= V. D. Trivadi =

V.D. Trivadi (1927–1985) was an Indian humorist, poet, and playwright in English. He was known for his columns and editorials published in The Times of India and was widely regarded as the Art Buchwald or Russell Baker of India. As an essayist, he was considered to be "innovative, attractive, lively and very readable".

Born in Chennai, Trivadi started writing when young and was first published at the age of 12, using the pseudonym of T.V. Dattatreyan. On his first visit to Bombay, the publisher of The Illustrated Weekly of India was surprised to discover that the youth of one of the significant contributors to his magazine. C. R. Mandy, the editor of the magazine, saw the potential brilliance of the young Trivadi and published many of his first poems and articles. Some poems were filled with symbolism and others with wit and candor.

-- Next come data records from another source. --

theorem Part.lostAs.threshold {n : Nat} {x : RetId} (h : c.lostAs n x) : (c.threshold n false).lostAs n x := by
  obtain ⟨r, hr, hx, hs, hp, hj⟩ := h
  unfold Part.threshold
  rw [hr]
  dsimp only
  split
  · obtain ⟨hs', hj', hid, hplace⟩ := r.withHold_lost .exposure hs hj
    exact ⟨_, Part.addHold_rec _ hr, hid.trans hx, hs', hplace.trans hp, hj'⟩
  · simpa using ⟨r, hr, hx, hs, hp, hj⟩

/-- An account opened or settled for a LOST record leaves it LOST. -/
theorem Part.lostAs.limboAccount {n : Nat} {x : RetId} (h : c.lostAs n x) : (c.limboAccount n).lostAs n x := by
  obtain ⟨r, hr, hx, hs, hp, hj⟩ := h
  unfold Part.limboAccount
  rw [hr]
  dsimp only
  split
  · obtain ⟨hid, hplace, hstate, hjob⟩ := r.accrue_keeps c.now (c.rateOf r)
    refine Part.lostAs.threshold ⟨r.accrue c.now (c.rateOf r), ?_, hid.trans hx, hstate.trans hs, hplace.trans hp,
      hjob.trans hj⟩
    simp [Part.accrueRec, Part.updRec_rec, hr]
  · exact ⟨{ r with stamp := some c.now }, by simp [Part.updRec_rec, hr], hx, hs, hp, hj⟩

/-- A record as it becomes LOST, before its account is settled or opened. -/
def Part.lostUnsettled (c : Part) (n : Nat) (r : Rec) (cause : LostCause) : Part :=
  ((c.vacate n .unknown).updRec n fun r => { r with place := .none, state := .lost, job := none }).say
    (.reticleLost n r.id r.place cause)

theorem Part.makeLost_eq {n : Nat} {r : Rec} (cause : LostCause) (h : c.rec? n = some r) :
    c.makeLost n cause = (c.lostUnsettled n r cause).limboAccount n := by
  unfold Part.makeLost
  rw [h]
  rfl

theorem Part.lostUnsettled_spec {n : Nat} {r : Rec} (cause : LostCause) (h : c.rec? n = some r) :
    (c.lostUnsettled n r cause).lostAs n r.id ∧ (c.lostUnsettled n r cause).inv.hints = c.inv.hints ∧
      (c.lostUnsettled n r cause).inv.flags = c.inv.flags ∧
      (c.lostUnsettled n r cause).out = c.out ++ [Subject.reticleLost n r.id r.place cause] := by
  obtain ⟨hhints, hflags, -, hout⟩ := Part.vacate_framed (c := c) n .unknown
  have hupd : ∀ f, (c.vacate n .unknown).Framed ((c.vacate n .unknown).updRec n f) := fun _ => (Part.Framed.refl _).updRec
  refine ⟨⟨{ r with place := .none, state := .lost, job := none }, ?_, rfl, rfl, rfl, rfl⟩,
    (hupd _).hints.trans hhints, (hupd _).flags.trans hflags, ?_⟩
  · exact (Part.updRec_rec ..).trans (by simp [Part.vacate_rec, h])
  · exact congrArg (· ++ [_]) ((Part.updRec_out ..).trans hout)

/-- A record becomes LOST (R24): the record stands so, RETICLE_LOST is the first notice, and neither hints nor flags change. -/
theorem Part.makeLost_spec {n : Nat} {r : Rec} (cause : LostCause) (h : c.rec? n = some r) :
    (c.makeLost n cause).lostAs n r.id ∧ (c.makeLost n cause).inv.hints = c.inv.hints ∧
      (c.makeLost n cause).inv.flags = c.inv.flags ∧
      c.out ++ [Subject.reticleLost n r.id r.place cause] <+: (c.makeLost n cause).out := by
  obtain ⟨hlost, hhints, hflags, hout⟩ := Part.lostUnsettled_spec cause h
  have hframe : (c.lostUnsettled n r cause).Framed ((c.lostUnsettled n r cause).limboAccount n) :=
    (Part.Framed.refl _).limboAccount
  rw [Part.makeLost_eq cause h]
  exact ⟨hlost.limboAccount, hframe.hints.trans hhints, hframe.flags.trans hflags, hout ▸ hframe.out⟩

end Sys2Proof.Machine
end

section
/-! SUPPORT. A presence report, case by case (R7 to R9, R154). -/

namespace Sys2Proof.Machine

variable {c : Part}

/-- What setting a slot's flag changes besides the flag: SLOT_FLAG, where the flag was clear (R9). -/
theorem Part.raiseFlag_framed (l : Nat) (f : SlotFlag) :
    (c.raiseFlag l f).inv.occ = c.inv.occ ∧ (c.raiseFlag l f).inv.hints = c.inv.hints ∧
      (c.raiseFlag l f).inv.recs = c.inv.recs ∧ (c.raiseFlag l f).mv = c.mv := by
  unfold Part.raiseFlag
  split
  · exact ⟨rfl, rfl, rfl, rfl⟩
  · exact ⟨rfl, rfl, rfl, rfl⟩

theorem Part.raiseFlag_out {l : Nat} (f : SlotFlag) (hl : l < 960) :
    (c.raiseFlag l f).out = c.out ++ if (c.flagsOf l).get f then [] else [Subject.slotFlag l f] := by
  unfold Part.raiseFlag isSlot
  cases h : (c.flagsOf l).get f <;> simp [hl]

theorem Part.raiseFlag_conflict {l : Nat} (hf : Store.wf SlotFlags.clear c.inv.flags = true) (hl : l < 960) :
    ((c.raiseFlag l .conflict).flagsOf l).conflict = true := by
  unfold Part.raiseFlag isSlot
  split
  · have := Store.getD_setD_self hf l ((c.flagsOf l).set .conflict)
    exact congrArg SlotFlags.conflict this
  · rename_i hset
    simpa [hl, SlotFlags.get] using hset

theorem Part.rescan_mem {l : Nat} (hl : l < 968) : l ∈ (c.rescan l).inv.rescan := by
  unfold Part.rescan isPlace
  by_cases h : l ∈ c.inv.rescan <;> simp [hl, h]

theorem Part.setHint_hint (h : c.sound) (l : Nat) (v : Hint) : (c.setHint l v).hint l = v :=
  Store.getD_setD_self h.hints l v

theorem Part.setHint_sound (h : c.sound) (l : Nat) (v : Hint) : (c.setHint l v).sound := kept_sound.setHint h

/-- The hint a report writes (R6). -/
def hintOf (v : Bool) : Hint := if v then .present else .absent

/-- A report that changes no hint is no event, but for an UNKNOWN slot in a snapshot (R7). -/
theorem Part.presence_same {l : Nat} {v snap : Bool} (h : c.hint l = hintOf v) :
    c.presence l v snap = if snap = true ∧ c.occ l = .unknown ∧ v = false then (c.setHint l (hintOf v)).setOcc l .vacant
      else c.setHint l (hintOf v) := by
  unfold Part.presence
  rw [← hintOf, h]
  cases snap <;> cases v <;> cases ho : c.occ l <;> simp

/-- A slot whose pod the report no longer finds: its record LOST, its moves ended, and the slot VACANT (R8). -/
def Part.podMissing (c : Part) (l n : Nat) : Part :=
  ((c.makeLost n .presence).setOcc l .vacant).endPendingOf n .lostSource

theorem Part.podMissing_hints {l n : Nat} : (c.podMissing l n).inv.hints = c.inv.hints := by
  have hlost : (c.makeLost n .presence).inv.hints = c.inv.hints := by
    cases hr : c.rec? n with
    | none => simp [Part.makeLost, hr]
    | some r => exact (Part.makeLost_spec .presence hr).2.1
  have hframe : ((c.makeLost n .presence).setOcc l .vacant).Framed (c.podMissing l n) :=
    (framed_holds _).endPendingOf (Part.Framed.refl _)
  exact hframe.hints.trans ((Part.setOcc_framed l .vacant).1.trans hlost)

theorem Part.podMissing_spec (hs : c.sound) {l n : Nat} {r : Rec} (h : c.rec? n = some r) :
    (c.podMissing l n).occ l = .vacant ∧ (c.podMissing l n).lostAs n r.id ∧ (c.podMissing l n).inv.hints = c.inv.hints ∧
      (c.podMissing l n).inv.flags = c.inv.flags ∧
      (∀ m ∈ (c.podMissing l n).mv.moves, m.reticle = some n → m.granted = true) ∧
      c.out ++ [Subject.reticleLost n r.id r.place .presence] <+: (c.podMissing l n).out := by
  obtain ⟨hlost, hhints, hflags, hout⟩ := Part.makeLost_spec .presence h
  obtain ⟨shints, sflags, smv, sout⟩ := Part.setOcc_framed (c := c.makeLost n .presence) l .vacant
  have hsound : (c.makeLost n .presence).sound := free_sound.kept.makeLost hs
  have hframe : ((c.makeLost n .presence).setOcc l .vacant).Framed (c.podMissing l n) :=
    (framed_holds _).endPendingOf (Part.Framed.refl _)
  refine ⟨?_, ?_, hframe.hints.trans (shints.trans hhints), hframe.flags.trans (sflags.trans hflags),
    fun m hm hn => Part.endPendingOf_moves hm hn, (hout.trans (sout ▸ List.prefix_rfl)).trans hframe.out⟩
  · exact (hframe.occ_eq l).trans ((Part.setOcc_occ hsound l l .vacant).trans (if_pos rfl))
  · obtain ⟨q, hq, hrest⟩ := hlost
    exact ⟨q, (Part.endPendingOf_rec ..).trans ((Part.setOcc_rec ..).trans hq), hrest⟩

/-! ### A changed hint (R7) -/

section Changed

variable {l : Nat} {v snap : Bool} (h : c.hint l ≠ hintOf v)
include h

theorem Part.presence_found (ho : c.occ l = .vacant) (hv : v = true) :
    c.presence l v snap = (((c.setHint l (hintOf v)).setOcc l .unknown).raiseFlag l .conflict).rescan l := by
  subst hv
  have h' : c.hint l ≠ .present := h
  simp [Part.presence, hintOf, ho, h']

theorem Part.presence_missing {n : Nat} {seen : Bool} (ho : c.occ l = .occupied n seen) (hv : v = false) :
    c.presence l v snap = if seen then ((c.setHint l (hintOf v)).podMissing l n).raiseFlag l .conflict
      else (c.setHint l (hintOf v)).podMissing l n := by
  subst hv
  have h' : c.hint l ≠ .absent := h
  simp [Part.presence, hintOf, ho, h', Part.podMissing]

theorem Part.presence_emptied (ho : c.occ l = .unknown ∨ ∃ k, c.occ l = .foreign k) (hv : v = false) :
    c.presence l v snap = (c.setHint l (hintOf v)).setOcc l .vacant := by
  subst hv
  have h' : c.hint l ≠ .absent := h
  obtain ho | ⟨k, ho⟩ := ho <;> simp [Part.presence, hintOf, ho, h']

theorem Part.presence_other (ho : v = true ∧ c.occ l ≠ .vacant ∨ v = false ∧ (c.occ l = .vacant ∨
    (∃ k, c.occ l = .inbound k) ∨ ∃ k w, c.occ l = .outbound k w)) : c.presence l v snap = c.setHint l (hintOf v) := by
  obtain ⟨rfl, hne⟩ | ⟨rfl, ho⟩ := ho
  · have h' : c.hint l ≠ .present := h
    cases ho : c.occ l <;> simp_all [Part.presence, hintOf]
  · have h' : c.hint l ≠ .absent := h
    obtain ho | ⟨k, ho⟩ | ⟨k, w, ho⟩ := ho <;> simp [Part.presence, hintOf, ho, h']

/-- Of the hints, a changed one is all that a report changes. -/
theorem Part.presence_hints : (c.presence l v snap).inv.hints = (c.setHint l (hintOf v)).inv.hints := by
  have hset : ∀ (d : Part) o, (d.setOcc l o).inv.hints = d.inv.hints := fun d o => (Part.setOcc_framed l o).1
  have hraise : ∀ d : Part, (d.raiseFlag l .conflict).inv.hints = d.inv.hints := fun d =>
    (Part.raiseFlag_framed l .conflict).2.1
  cases v with
  | true =>
    by_cases ho : c.occ l = .vacant
    · rw [Part.presence_found h ho rfl, Part.rescan_inv_hints, hraise, hset]
    · rw [Part.presence_other h (Or.inl ⟨rfl, ho⟩)]
  | false =>
    cases ho : c.occ l with
    | vacant => rw [Part.presence_other h (Or.inr ⟨rfl, Or.inl ho⟩)]
    | inbound k => rw [Part.presence_other h (Or.inr ⟨rfl, Or.inr (Or.inl ⟨k, ho⟩)⟩)]
    | outbound k w => rw [Part.presence_other h (Or.inr ⟨rfl, Or.inr (Or.inr ⟨k, w, ho⟩)⟩)]
    | unknown => rw [Part.presence_emptied h (Or.inl ho) rfl, hset]
    | foreign k => rw [Part.presence_emptied h (Or.inr ⟨k, ho⟩) rfl, hset]
    | occupied n seen =>
      have hmiss : ((c.setHint l (hintOf false)).podMissing l n).inv.hints = (c.setHint l (hintOf false)).inv.hints :=
        Part.podMissing_hints
      rw [Part.presence_missing h ho rfl]
      split
      · rw [hraise, hmiss]
      · exact hmiss

/-- A pod in a VACANT slot. -/
theorem Part.presence_found_spec (hs : c.sound) (hl : l < 960) (ho : c.occ l = .vacant) (hv : v = true) :
    (c.presence l v snap).occ l = .unknown ∧ ((c.presence l v snap).flagsOf l).conflict = true ∧
      l ∈ (c.presence l v snap).inv.rescan ∧
      (c.presence l v snap).out = c.out ++ if (c.flagsOf l).conflict then [] else [Subject.slotFlag l .conflict] := by
  have hs1 : (c.setHint l (hintOf v)).sound := Part.setHint_sound hs _ _
  obtain ⟨-, hflags, -, hout⟩ := Part.setOcc_framed (c := c.setHint l (hintOf v)) l .unknown
  rw [Part.presence_found h ho hv]
  refine ⟨?_, ?_, Part.rescan_mem (by omega), ?_⟩
  · unfold Part.occ
    rw [Part.rescan_inv_occ, (Part.raiseFlag_framed l .conflict).1]
    exact (Part.setOcc_occ hs1 l l .unknown).trans (if_pos rfl)
  · unfold Part.flagsOf
    rw [Part.rescan_inv_flags]
    exact Part.raiseFlag_conflict (by rw [hflags]; exact hs1.flags) hl
  · rw [Part.rescan_out, Part.raiseFlag_out _ hl, hout]
    unfold Part.flagsOf
    rw [hflags]
    rfl

/-- No pod in a slot that names a record. -/
theorem Part.presence_missing_spec (hs : c.sound) (hl : l < 960) {n : Nat} {seen : Bool} {r : Rec}
    (ho : c.occ l = .occupied n seen) (hv : v = false) (hr : c.rec? n = some r) :
    (c.presence l v snap).occ l = .vacant ∧ (c.presence l v snap).lostAs n r.id ∧
      (∀ m ∈ (c.presence l v snap).mv.moves, m.reticle = some n → m.granted = true) ∧
      (seen = true → ((c.presence l v snap).flagsOf l).conflict = true) ∧
      (seen = false → (c.presence l v snap).flagsOf l = c.flagsOf l) ∧
      ∃ a : List Subject, (c.presence l v snap).out = c.out ++ Subject.reticleLost n r.id r.place .presence :: a ++
        if seen = true ∧ (c.flagsOf l).conflict = false then [Subject.slotFlag l .conflict] else [] := by
  have hs1 : (c.setHint l (hintOf v)).sound := Part.setHint_sound hs _ _
  obtain ⟨hocc, hlost, -, hflags, hmoves, a, hout⟩ := Part.podMissing_spec (l := l) hs1 (n := n) (r := r) hr
  have hflag : ((c.setHint l (hintOf v)).podMissing l n).flagsOf l = c.flagsOf l := by
    unfold Part.flagsOf
    rw [hflags]
    rfl
  have hout' : ((c.setHint l (hintOf v)).podMissing l n).out =
      c.out ++ Subject.reticleLost n r.id r.place .presence :: a := by
    rw [← hout]
    simp
  obtain ⟨rocc, -, rrecs, rmv⟩ := Part.raiseFlag_framed (c := (c.setHint l (hintOf v)).podMissing l n) l .conflict
  rw [Part.presence_missing h ho hv]
  cases seen with
  | false => exact ⟨hocc, hlost, hmoves, nofun, fun _ => hflag, a, by simp [hout']⟩
  | true =>
    refine ⟨?_, ?_, ?_, fun _ => Part.raiseFlag_conflict (by rw [hflags]; exact hs1.flags) hl, nofun, a, ?_⟩
    · exact (congrArg (fun o => Store.getD Occ.unknown o l) rocc).trans hocc
    · obtain ⟨q, hq, hrest⟩ := hlost
      exact ⟨q, (congrArg (Store.find · n) rrecs).trans hq, hrest⟩
    · simpa [rmv] using hmoves
    · simp only [if_true, Part.raiseFlag_out _ hl, hflag, hout', SlotFlags.get, true_and]
      cases (c.flagsOf l).conflict <;> rfl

While at school, he was referred to as "a young Shakespeare" and he later studied at the Madras Christian College, where he was considered truly gifted. J. R. Macphail, an English professor and educator, recognized Trivadi's talent.

Some compared Trivadi's humor, nonsensical verse, limericks and poems to Ogden Nash, while others compared him to P. G. Wodehouse. Many of his articles appeared in SPAN, a publication of the American embassy, where he was an editor.

His diverse writing career lasted over 40 years. He also connected talent to publishing houses like Random House. (Ruskin Bond on Trivadi, A View From the Top.)

Primarily of a literary bent, Trivadi was also regarded as someone who tried to establish a first in many areas of book publishing and advertising. As a journalist and editor at newspapers, he wrote articles and editorials that garnered a worldwide fan base and following. His humor and larger-than-life persona led to invitations to attend conferences and universities in many countries. His poetry collection Silver Box, Mail Box was included as part of the curriculum at Oxford University in the UK. Professor Dr. J.I. Hans Bakker of the Guelph University, Ontario, Canada, acknowledged Trivadi as a 'true friend and boon companion' in his publication on the that he dedicated to Trivadi's memory.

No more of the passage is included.